Abbreviations: Alb, albumin; BMI, body mass index; BW, body weight; CGN, chronic glomerular nephritis; Cr, creatinine, DM, diabetes mellitus; Hb, hemoglobin; HDL-C, High-density lipoprotein cholesterol; PKD, polycystic kidney disease; TC, total cholesterol; UA, uric acid.
Results
Table 1 shows the baseline characteristics of the 222,434 patients included in this study who underwent three HD sessions per week (mean age, 67 ± 12 years; male, 63.0%; median dialysis duration, 65 months). The underlying pathologies comprised chronic glomerulonephritis (CGN) in 75,974 (34.2%), diabetic nephropathy in 83,736 (37.6%), nephrosclerosis in 17,787 (8.0%), polycystic kidney disease (PKD) in 7,743 (3.5%), and others or unknown in 37,192 (16.7%). The numbers of patients with a history of acute myocardial infarction, cerebral bleeding, cerebral infarction, amputation of an extremity, and gout attacks were 7.8%, 4.9%, 15.3%, 3.0% and 3.3%, respectively. Values among males and females for uric acid were 7.3 ± 1.4 and 7.2 ± 1.4 mg/dL, respectively, and 22.7 ± 4.1 and 21.8 ± 4.5, respectively, for BMI. These values were significantly higher in males than in females (P<0.0001). On the other hand, females were significantly older and had been on dialysis significantly longer than males (age, 68 ± 13 vs. 66 ± 12 y; HD duration, 72 (32–138) vs. 60 (26–118) months). Of the 222,434 patients, 18,775 (8.4%) died within one year (male, 11,941 [8.5%]; female, 6,834 [8.3%]), including 8,094 (3.6%) of CV causes (male, 5,004 [3.6%]; female, 3,090 [3.8%]).

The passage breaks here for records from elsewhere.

/-- The TLB structures of R412. -/
inductive TlbId where
  | core (n : Nat)
  | cluster (k : Nat)
  | display
  | copy
  | command
  deriving DecidableEq, Repr

/-- A TLB entry (R412): tags, then output address, class, wr, ex, DV, the level of its leaf; `pinned` under R427. -/
structure TlbEntry where
  tlb : TlbId
  asid : Nat
  host : Bool
  va : Nat
  size : Nat
  out : Nat
  cls : OutClass
  wr : Bool
  ex : Bool
  dv : Bool
  level : Nat
  pinned : Bool
  deriving DecidableEq, Repr

/-- A cached table descriptor (R412): the table of one level for the input addresses that share its upper bits, with the
permissions gathered above it. -/
structure WalkCacheEntry where
  asid : Nat
  host : Bool
  level : Nat
  lo : Nat
  prefix_ : Nat
  table : Nat
  wr : Bool
  ex : Bool
  deriving DecidableEq, Repr

/-- A walk in progress (R405, R412): for one context, one regime and one input address, at a level, with the descriptor
address whose read is outstanding. `covered` under R420. -/
structure Walk where
  id : Nat
  ctx : Nat
  asid : Nat
  host : Bool
  ia : Nat
  va : Nat
  access : AccessKind
  unit : Nat
  tlb : TlbId
  level : Nat
  addr : Nat
  cls : OutClass
  wr : Bool
  ex : Bool
  covered : Bool
  deriving DecidableEq, Repr

/-- A withdrawal (R418 to R423): of the packet path (its queue and sequence number) or of the register path (its
generation); the reads and writes it waits for are counted when it takes effect. -/
structure Withdrawal where
  packet : Option (Nat × Nat)
  gen : Nat
  ctx : Nat
  whole : Bool
  host : Bool
  leaf : Bool
  addr : Nat
  pages : Nat
  effective : Bool
  waits : List (Nat × Nat × Nat)
  deriving DecidableEq, Repr

/-- One ADVISE range (R426) in pages: preferred location, read-mostly, accessed-by, each where the range sets it. -/
structure Advice where
  addr : Nat
  pages : Nat
  loc : Option Nat
  mostly : Option Bool
  clusters : Option Nat
  deriving DecidableEq, Repr

/-- A host page of a migrated block (R428): its address, and what the walk to it gave of execution and of its leaf's level. -/
structure MigPage where
  addr : Nat
  ex : Bool
  level : Nat
  deriving DecidableEq, Repr

/-- One block of the migration area that is in use (R428, R429): its number, the host-window address, the recorded host
pages, and whether it is a duplicate. -/
structure MigBlock where
  block : Nat
  va : Nat
  pages : List MigPage
  duplicate : Bool
  deriving DecidableEq, Repr

/-- The MMU beside its registers: TLBs, walk caches, walks, withdrawals of both paths. -/
structure MmuState where
  tlb : List TlbEntry
  wcache : List WalkCacheEntry
  walks : List Walk
  nextWalk : Nat
  inval : List Withdrawal
  pinval : List Withdrawal
  deriving DecidableEq, Repr

/-! ## Contexts, queues and units (chapter 9) -/

/-- The translation block (R401). -/
structure Xlat where
  asid : Nat
  dlayout : Nat
  hlayout : Nat
  hostEn : Bool
  dout : Bool
  root : Nat
  hostRoot : Nat
  hostBase : Nat
  devBase : Nat
  winGiB : Nat
  migBase : Nat
  migBlocks : Nat
  deriving DecidableEq, Repr

/-- One memory object (R332). -/
structure MemObject where
  base : Nat
  size : Nat
  noSnoop : Bool
  pref : Nat
  mostly : Bool
  ecc : Nat
  deriving DecidableEq, Repr

/-- What the command processor read at the enable of a context (R325, R327, R333), what the MMU keeps for it, and the part of a core-tick
that its compute counter carries (R374). -/
structure Ctx where
  save : Nat
  obj : Nat
  objCount : Nat
  lostEvent : Nat
  lostEn : Bool
  xlat : Xlat
  objects : List MemObject
  advice : List Advice
  blocks : List MigBlock
  cmpRem : Nat
  deriving DecidableEq, Repr

/-- One Griddle buffer descriptor (the layout table of chapter 4): KIND 0 unused, 1 plain, 2 inbound, 3 outbound. -/
structure GrdBuf where
  base : Nat
  kind : Nat
  units : Nat
  slots : Nat
  count : Nat
  deriving DecidableEq, Repr

/-- A kernel dispatch (R346) with its grid once known, its Griddle layout, the pointer window at its start (R89), the
blocks placed so far and the clusters on which a block has been placed. -/
structure Kernel where
  code : Nat
  args : Nat
  gx : Nat
  gy : Nat
  gz : Nat
  dx : Nat
  dy : Nat
  dz : Nat
  regs : Nat
  split : Nat
  shared : Nat
  griddle : Nat
  tongs : Nat
  tongsArg : Nat
  clusters : Nat
  indirect : Bool
  deadline : Nat
  gridAddr : Nat
  bufs : List GrdBuf
  hostBase : Nat
  devBase : Nat
  winGiB : Nat
  next : Nat
  live : Nat
  deriving DecidableEq, Repr

/-- The operands of a copy or fill (R166, R348). -/
structure CopyOp where
  fill : Bool
  patBytes : Nat
  src : Nat
  dst : Nat
  spitch : Nat
  dpitch : Nat
  width : Nat
  height : Nat
  pat : Nat
  deriving DecidableEq, Repr

/-- The kinds of units (R322). A maintenance unit carries its opcode and its body. -/
inductive UnitKind where
  | dispatch (k : Kernel)
  | copy (c : CopyOp)
  | maint (op : Nat) (body : List Word)
  | pass (id : Nat)
  | step (slot maxb program length batch event : Nat) (en : Bool)
  deriving DecidableEq, Repr

/-- A unit of work (R322, R323): order bit, the stream position after its packet, when it started, its pending Ladle
entries, its completion status once complete (R324), and MAX_RUN in ms at its start (R391). `inStep` marks a unit of a token
step's program. -/
structure WorkUnit where
  seq : Nat
  order : Bool
  startPtr : Nat
  endPtr : Nat
  kind : UnitKind
  started : Option Nat
  entries : Nat
  status : Option Nat
  inStep : Bool
  limit : Nat
  deriving DecidableEq, Repr

/-- One open loop level (R357): remaining count, the position after the LOOP packet, and whether it lies in the ring. -/
structure LoopLevel where
  count : Nat
  body : Nat
  inRing : Bool
  deriving DecidableEq, Repr

/-- What holds a queue (R354, R356): an event wait or a memory wait, with its deadline if any. -/
inductive QWait where
  | event (e mode g : Nat) (consume : Bool) (until_ : Option Nat)
  | mem (addr mask ref func poll : Nat) (nextPoll : Nat) (until_ : Option Nat)
  deriving DecidableEq, Repr

/-- An indirect buffer or step program being executed (R358, R364): address, length, position, whether it is a step program, and one whose
step is refused. -/
structure Stream where
  addr : Nat
  len : Nat
  pos : Nat
  step : Bool
  refused : Bool
  deriving DecidableEq, Repr

/-- A queue beside its registers (R334 to R345, R375, R378): its descriptor, the position of the next packet in the ring,
sequence counters, loops, buffer, wait, started and waiting units, the pass being built, the error words of the status
block, virtual time with its remainder, copy virtual time, the remainder of charged time, when it became placeable, the WPTR a Quench recorded,
and the sequence numbers and completion statuses of the units that retired last, together (R324, R343). -/
structure Queue where
  ctx : Nat
  rt : Bool
  ring : Nat
  log2 : Nat
  status : Nat
  errVec : Nat
  errIe : Bool
  fetch : Nat
  seq : Nat
  retired : Nat
  loops : List LoopLevel
  stream : Option Stream
  wait : Option QWait
  units : List WorkUnit
  pass : Option Nat
  errPtr : Nat
  errStatus : Nat
  errCount : Nat
  lostFirst : Nat
  lostLast : Nat
  lostGen : Nat
  v : Nat
  vRem : Nat
  copyV : Nat
  copyRem : Nat
  timeRem : Nat
  placeableSince : Option Nat
  quenchWptr : Nat
  ended : List (Nat × Nat)
  deriving DecidableEq, Repr

/-- One extent of a slot (R360). -/
structure Extent where
  addr : Nat
  dirty : Bool
  goff : Nat
  len : Nat
  deriving DecidableEq, Repr

/-- A defined model slot (R360, R361, R396): owner, descriptor, residency, free pages of the pool (by index, ascending),
step count, the step that runs on it (queue and sequence number). -/
structure Slot where
  ctx : Nat
  clusters : Nat
  cstride : Nat
  pool : Nat
  poolPages : Nat
  kvBytes : Nat
  extents : List Extent
  resident : Bool
  usedPages : List Nat
  steps : Nat
  running : Option (Nat × Nat)
  deriving DecidableEq, Repr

Tables 2 and 3 shows the HR and 95% CI of all-cause and CV mortality in univariate and multivariate Cox regression analyses. Univariate analysis associated lower UA values with higher all-cause and CV mortality rates. Fig 1 shows that patients with the lowest UA concentrations had the highest all-cause and CV mortality rates, but Fig 2A and 2B shows that male and female interaction was not significant (P for interaction, 0.078 and 0.926, respectively).
Table 2. Relationships between serum UA values and all-cause mortality.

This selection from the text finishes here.